Note that Open MPI's support for resource managers does not currently set the "max_slots" values for hosts. If you wish to prevent oversubscription in such scenarios, use the --nooversubscribe option.

In scenarios where the user wishes to launch an application across all available slots by not providing a "-n" option on the mpirun command line, Open MPI will launch a process on each process slot for each host within the provided environment. For example, if a hostfile has been provided, then Open MPI will spawn processes on each identified host up to the "slots=x" limit if oversubscription is not allowed. If oversubscription is allowed (the default), then Open MPI will spawn processes on each host up to the "max_slots=y" limit if that value is provided. In all cases, the "-bynode" and "-byslot" mapping directives will be enforced to ensure proper placement of process ranks.

Location Nomenclature

As described above, mpirun can specify arbitrary locations in the current Open MPI universe. Locations can be specified either by CPU or by node.

Note: This nomenclature does not force Open MPI to bind processes to CPUs -- specifying a location "by CPU" is really a convenience mechanism for SMPs that ultimately maps down to a specific node.

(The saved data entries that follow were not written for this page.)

-- ==== Sys2Proof/Laws/State.lean ====
section
/-! SUPPORT. What each update of State does to each field: all true by rfl, so that no later proof unfolds an update. -/

namespace Sys2Proof.Machine

/-! ### State.respond -/

@[simp] theorem State.respond_cfg (r : Response) (s : State) : (State.respond r s).cfg = s.cfg := rfl
@[simp] theorem State.respond_count (r : Response) (s : State) : (State.respond r s).count = s.count := rfl
@[simp] theorem State.respond_hlen (r : Response) (s : State) : (State.respond r s).hlen = s.hlen := rfl
@[simp] theorem State.respond_plen (r : Response) (s : State) : (State.respond r s).plen = s.plen := rfl
@[simp] theorem State.respond_slen (r : Response) (s : State) : (State.respond r s).slen = s.slen := rfl
@[simp] theorem State.respond_stg (r : Response) (s : State) : (State.respond r s).stg = s.stg := rfl
@[simp] theorem State.respond_hdr (r : Response) (s : State) : (State.respond r s).hdr = s.hdr := rfl
@[simp] theorem State.respond_pkd (r : Response) (s : State) : (State.respond r s).pkd = s.pkd := rfl
@[simp] theorem State.respond_fault (r : Response) (s : State) : (State.respond r s).fault = s.fault := rfl
@[simp] theorem State.respond_cause (r : Response) (s : State) : (State.respond r s).cause = s.cause := rfl
@[simp] theorem State.respond_inbox (r : Response) (s : State) : (State.respond r s).inbox = s.inbox := rfl
@[simp] theorem State.respond_responses (r : Response) (s : State) : (State.respond r s).responses = s.responses ++ [r] := rfl

/-! ### State.latch -/

@[simp] theorem State.latch_cfg (c : Cause) (s : State) : (State.latch c s).cfg = s.cfg := rfl
@[simp] theorem State.latch_count (c : Cause) (s : State) : (State.latch c s).count = s.count := rfl
@[simp] theorem State.latch_hlen (c : Cause) (s : State) : (State.latch c s).hlen = s.hlen := rfl
@[simp] theorem State.latch_plen (c : Cause) (s : State) : (State.latch c s).plen = s.plen := rfl
@[simp] theorem State.latch_slen (c : Cause) (s : State) : (State.latch c s).slen = s.slen := rfl
@[simp] theorem State.latch_stg (c : Cause) (s : State) : (State.latch c s).stg = s.stg := rfl
@[simp] theorem State.latch_hdr (c : Cause) (s : State) : (State.latch c s).hdr = s.hdr := rfl
@[simp] theorem State.latch_pkd (c : Cause) (s : State) : (State.latch c s).pkd = s.pkd := rfl
@[simp] theorem State.latch_fault (c : Cause) (s : State) : (State.latch c s).fault = true := rfl
@[simp] theorem State.latch_cause (c : Cause) (s : State) : (State.latch c s).cause = c := rfl
@[simp] theorem State.latch_inbox (c : Cause) (s : State) : (State.latch c s).inbox = s.inbox := rfl
@[simp] theorem State.latch_responses (c : Cause) (s : State) : (State.latch c s).responses = s.responses := rfl

/-! ### State.unlatch -/

@[simp] theorem State.unlatch_cfg (s : State) : s.unlatch.cfg = s.cfg := rfl
@[simp] theorem State.unlatch_count (s : State) : s.unlatch.count = s.count := rfl
@[simp] theorem State.unlatch_hlen (s : State) : s.unlatch.hlen = s.hlen := rfl
@[simp] theorem State.unlatch_plen (s : State) : s.unlatch.plen = s.plen := rfl
@[simp] theorem State.unlatch_slen (s : State) : s.unlatch.slen = s.slen := rfl
@[simp] theorem State.unlatch_stg (s : State) : s.unlatch.stg = s.stg := rfl
@[simp] theorem State.unlatch_hdr (s : State) : s.unlatch.hdr = s.hdr := rfl
@[simp] theorem State.unlatch_pkd (s : State) : s.unlatch.pkd = s.pkd := rfl
@[simp] theorem State.unlatch_fault (s : State) : s.unlatch.fault = false := rfl
@[simp] theorem State.unlatch_cause (s : State) : s.unlatch.cause = .none := rfl
@[simp] theorem State.unlatch_inbox (s : State) : s.unlatch.inbox = s.inbox := rfl
@[simp] theorem State.unlatch_responses (s : State) : s.unlatch.responses = s.responses := rfl

/-! ### State.clear -/

@[simp] theorem State.clear_cfg (s : State) : s.clear.cfg = s.cfg := rfl
@[simp] theorem State.clear_count (s : State) : s.clear.count = 0 := rfl
@[simp] theorem State.clear_hlen (s : State) : s.clear.hlen = 0 := rfl
@[simp] theorem State.clear_plen (s : State) : s.clear.plen = 0 := rfl
@[simp] theorem State.clear_slen (s : State) : s.clear.slen = 0 := rfl
@[simp] theorem State.clear_stg (s : State) : s.clear.stg = s.stg := rfl
@[simp] theorem State.clear_hdr (s : State) : s.clear.hdr = s.hdr := rfl
@[simp] theorem State.clear_pkd (s : State) : s.clear.pkd = s.pkd := rfl
@[simp] theorem State.clear_fault (s : State) : s.clear.fault = s.fault := rfl
@[simp] theorem State.clear_cause (s : State) : s.clear.cause = s.cause := rfl
@[simp] theorem State.clear_inbox (s : State) : s.clear.inbox = s.inbox := rfl
@[simp] theorem State.clear_responses (s : State) : s.clear.responses = s.responses := rfl

/-! ### State.stage -/

@[simp] theorem State.stage_cfg (k : Fin 4) (x : Value) (s : State) : (State.stage k x s).cfg = s.cfg := rfl
@[simp] theorem State.stage_count (k : Fin 4) (x : Value) (s : State) : (State.stage k x s).count = s.count + 1 := rfl
@[simp] theorem State.stage_hlen (k : Fin 4) (x : Value) (s : State) : (State.stage k x s).hlen = s.hlen := rfl
@[simp] theorem State.stage_plen (k : Fin 4) (x : Value) (s : State) : (State.stage k x s).plen = s.plen := rfl
@[simp] theorem State.stage_slen (k : Fin 4) (x : Value) (s : State) : (State.stage k x s).slen = k.succ := rfl
@[simp] theorem State.stage_stg (k : Fin 4) (x : Value) (s : State) : (State.stage k x s).stg = s.stg.set k x := rfl
@[simp] theorem State.stage_hdr (k : Fin 4) (x : Value) (s : State) : (State.stage k x s).hdr = s.hdr := rfl
@[simp] theorem State.stage_pkd (k : Fin 4) (x : Value) (s : State) : (State.stage k x s).pkd = s.pkd := rfl
@[simp] theorem State.stage_fault (k : Fin 4) (x : Value) (s : State) : (State.stage k x s).fault = s.fault := rfl
@[simp] theorem State.stage_cause (k : Fin 4) (x : Value) (s : State) : (State.stage k x s).cause = s.cause := rfl
@[simp] theorem State.stage_inbox (k : Fin 4) (x : Value) (s : State) : (State.stage k x s).inbox = s.inbox := rfl
@[simp] theorem State.stage_responses (k : Fin 4) (x : Value) (s : State) : (State.stage k x s).responses = s.responses := rfl

/-! ### State.commit -/

@[simp] theorem State.commit_cfg (n : Nat) (s : State) : (State.commit n s).cfg = s.cfg := rfl
@[simp] theorem State.commit_count (n : Nat) (s : State) : (State.commit n s).count = s.count := rfl
@[simp] theorem State.commit_hlen (n : Nat) (s : State) : (State.commit n s).hlen = s.hlen + 1 := rfl
@[simp] theorem State.commit_plen (n : Nat) (s : State) : (State.commit n s).plen = s.plen + n := rfl
@[simp] theorem State.commit_slen (n : Nat) (s : State) : (State.commit n s).slen = 0 := rfl
@[simp] theorem State.commit_stg (n : Nat) (s : State) : (State.commit n s).stg = s.stg := rfl
@[simp] theorem State.commit_hdr (n : Nat) (s : State) : (State.commit n s).hdr = s.hdr := rfl
@[simp] theorem State.commit_pkd (n : Nat) (s : State) : (State.commit n s).pkd = s.pkd := rfl
@[simp] theorem State.commit_fault (n : Nat) (s : State) : (State.commit n s).fault = s.fault := rfl
@[simp] theorem State.commit_cause (n : Nat) (s : State) : (State.commit n s).cause = s.cause := rfl
@[simp] theorem State.commit_inbox (n : Nat) (s : State) : (State.commit n s).inbox = s.inbox := rfl
@[simp] theorem State.commit_responses (n : Nat) (s : State) : (State.commit n s).responses = s.responses := rfl

/-! ### State.withInbox -/

@[simp] theorem State.withInbox_cfg (es : List HostEvent) (s : State) : (s.withInbox es).cfg = s.cfg := rfl
@[simp] theorem State.withInbox_count (es : List HostEvent) (s : State) : (s.withInbox es).count = s.count := rfl
@[simp] theorem State.withInbox_hlen (es : List HostEvent) (s : State) : (s.withInbox es).hlen = s.hlen := rfl
@[simp] theorem State.withInbox_plen (es : List HostEvent) (s : State) : (s.withInbox es).plen = s.plen := rfl
@[simp] theorem State.withInbox_slen (es : List HostEvent) (s : State) : (s.withInbox es).slen = s.slen := rfl
@[simp] theorem State.withInbox_stg (es : List HostEvent) (s : State) : (s.withInbox es).stg = s.stg := rfl
@[simp] theorem State.withInbox_hdr (es : List HostEvent) (s : State) : (s.withInbox es).hdr = s.hdr := rfl
@[simp] theorem State.withInbox_pkd (es : List HostEvent) (s : State) : (s.withInbox es).pkd = s.pkd := rfl
@[simp] theorem State.withInbox_fault (es : List HostEvent) (s : State) : (s.withInbox es).fault = s.fault := rfl
@[simp] theorem State.withInbox_cause (es : List HostEvent) (s : State) : (s.withInbox es).cause = s.cause := rfl
@[simp] theorem State.withInbox_inbox (es : List HostEvent) (s : State) : (s.withInbox es).inbox = es := rfl
@[simp] theorem State.withInbox_responses (es : List HostEvent) (s : State) : (s.withInbox es).responses = s.responses := rfl

/-! ### State.memWrite, space hdr -/

@[simp] theorem State.memWrite_hdr_cfg (a : Nat) (bs : List Byte) (s : State) : (s.memWrite .hdr a bs).cfg = s.cfg := rfl
@[simp] theorem State.memWrite_hdr_count (a : Nat) (bs : List Byte) (s : State) : (s.memWrite .hdr a bs).count = s.count := rfl
@[simp] theorem State.memWrite_hdr_hlen (a : Nat) (bs : List Byte) (s : State) : (s.memWrite .hdr a bs).hlen = s.hlen := rfl
@[simp] theorem State.memWrite_hdr_plen (a : Nat) (bs : List Byte) (s : State) : (s.memWrite .hdr a bs).plen = s.plen := rfl
@[simp] theorem State.memWrite_hdr_slen (a : Nat) (bs : List Byte) (s : State) : (s.memWrite .hdr a bs).slen = s.slen := rfl
@[simp] theorem State.memWrite_hdr_stg (a : Nat) (bs : List Byte) (s : State) : (s.memWrite .hdr a bs).stg = s.stg := rfl
@[simp] theorem State.memWrite_hdr_hdr (a : Nat) (bs : List Byte) (s : State) : (s.memWrite .hdr a bs).hdr = Memory.writeBytes s.hdr a bs := rfl
@[simp] theorem State.memWrite_hdr_pkd (a : Nat) (bs : List Byte) (s : State) : (s.memWrite .hdr a bs).pkd = s.pkd := rfl
@[simp] theorem State.memWrite_hdr_fault (a : Nat) (bs : List Byte) (s : State) : (s.memWrite .hdr a bs).fault = s.fault := rfl
@[simp] theorem State.memWrite_hdr_cause (a : Nat) (bs : List Byte) (s : State) : (s.memWrite .hdr a bs).cause = s.cause := rfl
@[simp] theorem State.memWrite_hdr_inbox (a : Nat) (bs : List Byte) (s : State) : (s.memWrite .hdr a bs).inbox = s.inbox := rfl
@[simp] theorem State.memWrite_hdr_responses (a : Nat) (bs : List Byte) (s : State) : (s.memWrite .hdr a bs).responses = s.responses := rfl

/-! ### State.memWrite, space pkd -/

@[simp] theorem State.memWrite_pkd_cfg (a : Nat) (bs : List Byte) (s : State) : (s.memWrite .pkd a bs).cfg = s.cfg := rfl
@[simp] theorem State.memWrite_pkd_count (a : Nat) (bs : List Byte) (s : State) : (s.memWrite .pkd a bs).count = s.count := rfl
@[simp] theorem State.memWrite_pkd_hlen (a : Nat) (bs : List Byte) (s : State) : (s.memWrite .pkd a bs).hlen = s.hlen := rfl
@[simp] theorem State.memWrite_pkd_plen (a : Nat) (bs : List Byte) (s : State) : (s.memWrite .pkd a bs).plen = s.plen := rfl
@[simp] theorem State.memWrite_pkd_slen (a : Nat) (bs : List Byte) (s : State) : (s.memWrite .pkd a bs).slen = s.slen := rfl
@[simp] theorem State.memWrite_pkd_stg (a : Nat) (bs : List Byte) (s : State) : (s.memWrite .pkd a bs).stg = s.stg := rfl
@[simp] theorem State.memWrite_pkd_hdr (a : Nat) (bs : List Byte) (s : State) : (s.memWrite .pkd a bs).hdr = s.hdr := rfl
@[simp] theorem State.memWrite_pkd_pkd (a : Nat) (bs : List Byte) (s : State) : (s.memWrite .pkd a bs).pkd = Memory.writeBytes s.pkd a bs := rfl
@[simp] theorem State.memWrite_pkd_fault (a : Nat) (bs : List Byte) (s : State) : (s.memWrite .pkd a bs).fault = s.fault := rfl
@[simp] theorem State.memWrite_pkd_cause (a : Nat) (bs : List Byte) (s : State) : (s.memWrite .pkd a bs).cause = s.cause := rfl
@[simp] theorem State.memWrite_pkd_inbox (a : Nat) (bs : List Byte) (s : State) : (s.memWrite .pkd a bs).inbox = s.inbox := rfl
@[simp] theorem State.memWrite_pkd_responses (a : Nat) (bs : List Byte) (s : State) : (s.memWrite .pkd a bs).responses = s.responses := rfl

/-! ### State.flush -/

@[simp] theorem State.flush_cfg (s : State) : s.flush.cfg = s.cfg := rfl
@[simp] theorem State.flush_count (s : State) : s.flush.count = s.count := rfl
@[simp] theorem State.flush_hlen (s : State) : s.flush.hlen = s.hlen + 1 := rfl
@[simp] theorem State.flush_plen (s : State) : s.flush.plen = s.plen + groupNeed s.stg := rfl
@[simp] theorem State.flush_slen (s : State) : s.flush.slen = 0 := rfl
@[simp] theorem State.flush_stg (s : State) : s.flush.stg = s.stg := rfl
@[simp] theorem State.flush_hdr (s : State) : s.flush.hdr = Memory.writeBytes s.hdr s.hlen [groupHeader s.stg] := rfl
@[simp] theorem State.flush_pkd (s : State) : s.flush.pkd = Memory.writeBytes s.pkd s.plen (groupBytes s.stg) := rfl
@[simp] theorem State.flush_fault (s : State) : s.flush.fault = s.fault := rfl
@[simp] theorem State.flush_cause (s : State) : s.flush.cause = s.cause := rfl
@[simp] theorem State.flush_inbox (s : State) : s.flush.inbox = s.inbox := rfl
@[simp] theorem State.flush_responses (s : State) : s.flush.responses = s.responses := rfl

/-! ### The reset event -/

@[simp] theorem State.resetBlock_eq (s : State) : s.resetBlock = s.clear.unlatch := rfl

/-! ### Spaces -/

@[simp] theorem State.mem_hdr (s : State) : s.mem .hdr = s.hdr := rfl
@[simp] theorem State.mem_pkd (s : State) : s.mem .pkd = s.pkd := rfl
@[simp] theorem State.len_hdr (s : State) : s.len .hdr = s.hlen := rfl
@[simp] theorem State.len_pkd (s : State) : s.len .pkd = s.plen := rfl
@[simp] theorem State.cap_hdr (s : State) : s.cap .hdr = s.cfg.hdrCap := rfl
@[simp] theorem State.cap_pkd (s : State) : s.cap .pkd = s.cfg.pkdCap := rfl

/-! ### Staging registers -/

@[simp] theorem Staging.length_toList (g : Staging) : g.toList.length = 4 := rfl
@[simp] theorem Staging.reg_zero (g : Staging) : g.reg 0 = g.r0 := rfl
@[simp] theorem Staging.reg_one (g : Staging) : g.reg 1 = g.r1 := rfl
@[simp] theorem Staging.reg_two (g : Staging) : g.reg 2 = g.r2 := rfl
@[simp] theorem Staging.reg_three (g : Staging) : g.reg 3 = g.r3 := rfl

/-- Writing a register is seen there and nowhere else. -/
theorem Staging.reg_set (g : Staging) (i j : Fin 4) (v : Value) :
    (g.set i v).reg j.val = if j = i then v else g.reg j.val := by
  fin_cases i <;> fin_cases j <;> rfl

end Sys2Proof.Machine
end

Specifying locations by node will launch one copy of an executable per specified node. Using the --bynode option tells Open MPI to use all available nodes. Using the --byslot option tells Open MPI to use all slots on an available node before allocating resources on the next available node. For example:

mpirun --bynode -np 4 a.out
Runs one copy of the the executable a.out on all available nodes in the Open MPI universe. MPI_COMM_WORLD rank 0 will be on node0, rank 1 will be on node1, etc. Regardless of how many slots are available on each of the nodes.
mpirun --byslot -np 4 a.out
Runs one copy of the the executable a.out on each slot on a given node before running the executable on other available nodes.

Specifying Hosts

Hosts can be specified in a number of ways. The most common of which is in a 'hostfile' or 'machinefile'. If our hostfile contain the following information:


   shell$ cat my-hostfile
   node00 slots=2
   node01 slots=2
   node02 slots=2

mpirun --hostfile my-hostfile -np 3 a.out
This will run one copy of the executable a.out on hosts node00,node01, and node02.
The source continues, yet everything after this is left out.